Mitt Romney se trouvait à Las Vegas avec Donald Trump lors de sa victoire au Texas. Christopher DeVargas/Reuters
Il faut 1 144 délégués sur 2 286 pour décrocher l’investiture républicaine, afin d’aller affronter le président Barack Obama à l’élection du 6 novembre, et Mitt Romney a atteint ce « chiffre magique » en s’imposant au Texas, après cinq long mois de campagne acharnée contre ses adversaires républicains. L’ancien gouverneur du Massachusetts a en effet remporté 71 % des suffrages dans le deuxième État le plus peuplé des États-Unis, selon les estimations de la chaîne de télévision Fox News et du site Internet de CNN.
Le vainqueur a remercié ses électeurs sur son compte Twitter. « Merci. Quel que soit le défi qui nous attend, nous ne ferons rien moins que remettre l’Amérique sur le chemin de la prospérité », a-t-il écrit. M. Romney, dont les derniers opposants se sont retirés récemment, lui laissant la voie libre, sera le premier candidat de confession mormone de l’histoire américaine, réussissant là où son père George Romney avait échoué. De son côté, Barack Obama a appelé hier au téléphone Mitt Romney pour le féliciter et a souhaité un « débat sain sur l’avenir des États-Unis » d’ici à la présidentielle, selon son équipe de campagne.

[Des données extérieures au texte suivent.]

-- ==== Sys2Proof/Machine/Reduce.lean ====
section
/-! DEFINITION. The field reducer, the block's second stage (41_reduce.md R100). -/

namespace Sys2Proof.Machine

/-- REDUCE(X0, X1, X2, X3), steps 1 to 6 of 41_reduce.md R100, on every 256-bit input (R101, 90_conflicts.md C2). The
names A to G and T are local (90_conflicts.md C4); A is the coefficient of x^255 (90_conflicts.md C1). -/
def reduce (x : WideProduct) : Elem :=
  let a := x.x3 >>> 63
  let b := x.x3 >>> 62
  let c := x.x3 >>> 57
  let d := x.x2 ^^^ a ^^^ b ^^^ c
  let t := elem d x.x3
  let e := shlPair 1 t
  let f := shlPair 2 t
  let g := shlPair 7 t
  elem (x.x0 ^^^ d ^^^ lo e ^^^ lo f ^^^ lo g) (x.x1 ^^^ x.x3 ^^^ hi e ^^^ hi f ^^^ hi g)

end Sys2Proof.Machine
end

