-- ==== Sys2Proof/Machine/Gfmul.lean ====
section
/-! DEFINITION. The meaning of GFMUL, the one row of the opcode table. -/

namespace Sys2Proof.Machine

/-- GFMUL (42_gfmul.md R120): the request (a0, a1), (b0, b1) (30_encoding.md R64) is presented at the coming edge. If
the beat happens the block accepts the operation, and its result is delivered later, in order (42_gfmul.md R124, R126,
R128); while `req_ready` = 0 the edge transfers nothing (30_encoding.md R60). -/
def execGfmul (a0 a1 b0 b1 : Word) (s : State) : Host.Outcome State Fault Refusal :=
  s.present (elem a0 a1) (elem b0 b1)

end Sys2Proof.Machine
end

Au cours de la primaire, la base de l’électorat républicain, dominée par les évangélistes et les ultraconservateurs, a longtemps tourné le dos à l’ex-gouverneur du Massachusetts, jugé trop modéré et peu fiable sur les questions « sociales » comme l’avortement ou le mariage homosexuel. Mais grâce aux abandons successifs de ses adversaires, M. Romney a pu surmonter cet obstacle et peut désormais se tourner vers le président sortant démocrate Barack Obama face auquel il doit s’attendre à une élection des plus serrées, si l’on en croit les derniers sondages. Selon une moyenne réalisée par le site spécialisé RealClearPolitics, les deux hommes sont au coude-à-coude avec un léger avantage pour M. Obama (45,6 %) face à son adversaire (43,6 %).
Face à la menace d’un adversaire qui prend désormais son envol après avoir été longtemps empêtré dans une primaire difficile, le camp Obama s’est lancé ces derniers jours dans un violent tir de barrage contre M. Romney. L’équipe de M. Obama vise en particulier la carrière du républicain à la tête du fonds d’investissement Bain Capital. Dans des spots télévisés, M. Romney est par exemple dépeint comme un « vampire », un « destructeur d’emplois » ou le « contraire de Robin des Bois », sur fond d’images d’usines liquidées et d’employés licenciés.
Pour sa part, M. Romney tente de focaliser sa campagne sur l’économie et assure qu’il est mieux à même que Barack Obama de redresser l’économie américaine. Il a ainsi récemment promis, s’il est élu, de ramener à 6 % le taux de chômage qui se maintient actuellement à 8,1 %. Cette promesse a immédiatement été moquée par le camp Obama qui affirme que les projections des économistes prévoient déjà une baisse du chômage à 6 % dans les quatre prochaines années.
M. Romney n’était pas au Texas, mardi soir, mais à Las Vegas dans le Nevada auprès du milliardaire Donald Trump, pour un événement destiné à lever des fonds pour sa campagne. S’il espère profiter de la notoriété et des dons du milliardaire, Mitt Romney pourrait aussi pâtir d’une proximité trop grande avec M. Trump, qui cherche à ressusciter une vieille polémique selon laquelle M. Obama serait né au Kenya et non à Hawaii. Mardi, l’équipe de campagne de M. Obama a donc critiqué M. Romney pour ses liens avec le magnat de l’immobilier. « Le fait que Mitt Romney continue à être lié à Donald Trump et refuse de condamner ses théories du complot honteuses démontre son manque complet d’autorité morale », a ainsi affirmé la porte-parole Stephanie Cutter.